Enhancing the hardness and damage-tolerance of CoCrNiAlTi coatings through dual-phase and nanotwinned structures

Abstract

A series of CoCrNiAlTi coatings were deposited, via direct current (DC) magnetron sputtering, onto M2 steel substrates employing a range of substrate bias voltages (−20 V ~ -120 V). Dual phase (fcc and hcp) microstructures, with high compositional homogeneity, were observed for all as-deposited coatings. Highly refined columnar grains, with a high density of twin boundaries that were oriented perpendicular to the coating growth direction, were identified. As the bias voltage increased, elements in the high entropy alloy exhibited different sputtering yields that led to different degrees of re-sputtering in the deposited films. This, in turn, played a critical role in determining the coating composition and hence stacking fault energy.

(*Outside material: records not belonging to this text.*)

theorem State.regReadable_congr {s t : State} {i j : Fin 8} (h : t.written j = s.written i) (hu : t.uninit = s.uninit) :
    t.regReadable j = s.regReadable i := by
  simp [State.regReadable, h, hu]

theorem State.regDraws_congr {s t : State} {i j : Fin 8} (h : t.written j = s.written i) (hu : t.uninit = s.uninit) :
    t.regDraws j = s.regDraws i := by
  simp [State.regDraws, h, hu]

/-! ### Reads: the state after a read differs in the draw counter alone -/

section
variable (s : State) (r : Fin 8) (l : Option Byte)

theorem State.afterRegRead_cases : s.afterRegRead r = s ∨ (s.uninit = .draw ∧ s.afterRegRead r = s.afterDraw) := by
  unfold State.afterRegRead
  split_ifs with h
  · exact .inr ⟨(State.regDraws_iff.mp h).2, rfl⟩
  · exact .inl rfl

theorem State.afterLatch_cases : s.afterLatch l = s ∨ (l = none ∧ s.afterLatch l = s.afterDraw) := by
  cases l
  · exact .inr ⟨rfl, rfl⟩
  · exact .inl rfl

/-- The draw counter never goes back. -/
theorem State.le_afterRegRead_draws {d : Nat} (h : d ≤ s.draws) : d ≤ (s.afterRegRead r).draws := by
  rcases s.afterRegRead_cases r with e | ⟨-, e⟩ <;> rw [e]
  · exact h
  · exact Nat.le_succ_of_le h

theorem State.le_afterLatch_draws {d : Nat} (h : d ≤ s.draws) : d ≤ (s.afterLatch l).draws := by
  rcases s.afterLatch_cases l with e | ⟨-, e⟩ <;> rw [e]
  · exact h
  · exact Nat.le_succ_of_le h

@[simp] theorem State.afterRegRead_regs : (s.afterRegRead r).regs = s.regs := by unfold afterRegRead; split_ifs <;> rfl
@[simp] theorem State.afterRegRead_regWritten : (s.afterRegRead r).regWritten = s.regWritten := by
  unfold afterRegRead; split_ifs <;> rfl
@[simp] theorem State.afterRegRead_pc : (s.afterRegRead r).pc = s.pc := by unfold afterRegRead; split_ifs <;> rfl
@[simp] theorem State.afterRegRead_mem : (s.afterRegRead r).mem = s.mem := by unfold afterRegRead; split_ifs <;> rfl
@[simp] theorem State.afterRegRead_run : (s.afterRegRead r).run = s.run := by unfold afterRegRead; split_ifs <;> rfl
@[simp] theorem State.afterRegRead_err : (s.afterRegRead r).err = s.err := by unfold afterRegRead; split_ifs <;> rfl
@[simp] theorem State.afterRegRead_out : (s.afterRegRead r).out = s.out := by unfold afterRegRead; split_ifs <;> rfl
@[simp] theorem State.afterRegRead_uninit : (s.afterRegRead r).uninit = s.uninit := by
  unfold afterRegRead; split_ifs <;> rfl
@[simp] theorem State.afterRegRead_reg (x : Fin 8) : (s.afterRegRead r).reg x = s.reg x :=
  State.reg_congr _ (by simp) x
@[simp] theorem State.afterRegRead_written (x : Fin 8) : (s.afterRegRead r).written x = s.written x :=
  State.written_congr _ (by simp) x
@[simp] theorem State.afterRegRead_cell (a : Nat) : (s.afterRegRead r).cell a = s.cell a :=
  State.cell_congr _ (by simp) a

@[simp] theorem State.afterLatch_regs : (s.afterLatch l).regs = s.regs := by unfold afterLatch; split_ifs <;> rfl
@[simp] theorem State.afterLatch_regWritten : (s.afterLatch l).regWritten = s.regWritten := by
  unfold afterLatch; split_ifs <;> rfl
@[simp] theorem State.afterLatch_pc : (s.afterLatch l).pc = s.pc := by unfold afterLatch; split_ifs <;> rfl
@[simp] theorem State.afterLatch_mem : (s.afterLatch l).mem = s.mem := by unfold afterLatch; split_ifs <;> rfl
@[simp] theorem State.afterLatch_run : (s.afterLatch l).run = s.run := by unfold afterLatch; split_ifs <;> rfl
@[simp] theorem State.afterLatch_err : (s.afterLatch l).err = s.err := by unfold afterLatch; split_ifs <;> rfl
@[simp] theorem State.afterLatch_out : (s.afterLatch l).out = s.out := by unfold afterLatch; split_ifs <;> rfl
@[simp] theorem State.afterLatch_uninit : (s.afterLatch l).uninit = s.uninit := by
  unfold afterLatch; split_ifs <;> rfl
@[simp] theorem State.afterLatch_reg (x : Fin 8) : (s.afterLatch l).reg x = s.reg x :=
  State.reg_congr _ (by simp) x
@[simp] theorem State.afterLatch_written (x : Fin 8) : (s.afterLatch l).written x = s.written x :=
  State.written_congr _ (by simp) x
@[simp] theorem State.afterLatch_cell (a : Nat) : (s.afterLatch l).cell a = s.cell a :=
  State.cell_congr _ (by simp) a

end

@[simp] theorem State.setPc_regVal (s : State) (n : Nat) (r : Fin 8) : (s.setPc n).regVal r = s.regVal r := rfl
@[simp] theorem State.setCell_regVal (s : State) (a : Nat) (v : Byte) (r : Fin 8) :
    (s.setCell a v).regVal r = s.regVal r := rfl
@[simp] theorem State.setCell_regReadable (s : State) (a : Nat) (v : Byte) (r : Fin 8) :
    (s.setCell a v).regReadable r = s.regReadable r := rfl
theorem State.afterRegRead_setCell (s : State) (a : Nat) (v : Byte) (r : Fin 8) :
    (s.setCell a v).afterRegRead r = (s.afterRegRead r).setCell a v := by
  unfold State.afterRegRead
  simp only [State.regDraws_congr (s := s) (t := s.setCell a v) (i := r) rfl rfl]
  split_ifs <;> rfl

/-- A read of another register than the one just written. -/
theorem State.setReg_regVal_other (s : State) {i r : Fin 8} (h : r ≠ i) (v : Byte) :
    (s.setReg i v).regVal r = s.regVal r := by
  unfold State.regVal
  rw [State.regDraws_congr (State.setReg_written_other s h v) (State.setReg_uninit s i v), State.setReg_reg_other s h]
  rfl
theorem State.setReg_regReadable_other (s : State) {i r : Fin 8} (h : r ≠ i) (v : Byte) :
    (s.setReg i v).regReadable r = s.regReadable r :=
  State.regReadable_congr (State.setReg_written_other s h v) (State.setReg_uninit s i v)
theorem State.afterRegRead_setReg_other (s : State) {i r : Fin 8} (h : r ≠ i) (v : Byte) :
    (s.setReg i v).afterRegRead r = (s.afterRegRead r).setReg i v := by
  unfold State.afterRegRead
  rw [State.regDraws_congr (State.setReg_written_other s h v) (State.setReg_uninit s i v)]
  split_ifs <;> rfl

@[simp] theorem State.setPc_regReadable (s : State) (n : Nat) (r : Fin 8) :
    (s.setPc n).regReadable r = s.regReadable r := rfl
@[simp] theorem State.setPc_latchReadable (s : State) (n : Nat) (l : Option Byte) :
    (s.setPc n).latchReadable l = s.latchReadable l := rfl
@[simp] theorem State.afterRegRead_regReadable (s : State) (r x : Fin 8) :
    (s.afterRegRead r).regReadable x = s.regReadable x := State.regReadable_congr (by simp) (by simp)
@[simp] theorem State.afterRegRead_latchReadable (s : State) (r : Fin 8) (l : Option Byte) :
    (s.afterRegRead r).latchReadable l = s.latchReadable l := by simp [State.latchReadable]
theorem State.afterRegRead_setPc (s : State) (n : Nat) (r : Fin 8) :
    (s.setPc n).afterRegRead r = (s.afterRegRead r).setPc n := by
  unfold State.afterRegRead
  simp only [State.regDraws_congr (s := s) (t := s.setPc n) (i := r) rfl rfl]
  split_ifs <;> rfl
theorem State.afterLatch_setPc (s : State) (n : Nat) (l : Option Byte) :
    (s.setPc n).afterLatch l = (s.afterLatch l).setPc n := by
  unfold State.afterLatch
  split_ifs <;> rfl
@[simp] theorem State.setPc_latchVal (s : State) (n : Nat) (l : Option Byte) : (s.setPc n).latchVal l = s.latchVal l :=
  rfl

/-! ### Register reads -/

theorem readReg_ok {i : Fin 8} {s t : State} {v : Byte} (h : readReg i s = .ok (v, t)) :
    s.regReadable i ∧ v = s.regVal i ∧ t = s.afterRegRead i := by
  unfold readReg at h
  split_ifs at h with hr
  cases h
  exact ⟨hr, rfl, rfl⟩

theorem readReg_of_readable {i : Fin 8} {s : State} (h : s.regReadable i) :
    readReg i s = .ok (s.regVal i, s.afterRegRead i) := if_pos h

theorem readReg_error {i : Fin 8} {s : State} {e : ErrKind} (h : readReg i s = .error e) :
    s.written i = false ∧ s.uninit = .fault ∧ e = .uninitialisedRead .register i.val := by
  unfold readReg at h
  split_ifs at h with hr
  cases h
  simpa [State.regReadable] using hr

theorem readReg_of_unreadable {i : Fin 8} {s : State} (h : s.written i = false) (hu : s.uninit = .fault) :
    readReg i s = .error (.uninitialisedRead .register i.val) := by
  simp [readReg, State.regReadable, h, hu]

theorem State.regVal_of_written {s : State} {i : Fin 8} (h : s.written i = true) : s.regVal i = s.reg i := by
  simp [State.regVal, State.regDraws, h]

theorem State.afterRegRead_of_written {s : State} {i : Fin 8} (h : s.written i = true) : s.afterRegRead i = s := by
  simp [State.afterRegRead, State.regDraws, h]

Accordingly, the ratio between the hcp and fcc phases varied, with a maximum fraction of the hcp phase observed at a bias voltage of −80 V. The fraction of the hcp phase then decreased as the voltage increased to −120 V. An exceptional hardness of value of ~9.5 GPa, along with appreciable damage-tolerance, was exhibited in the coating deposited at −80 V. It is suggested that the presence of nanotwins, as well as the dual-phase microstructure, contributed to this excellent strength-ductility unity.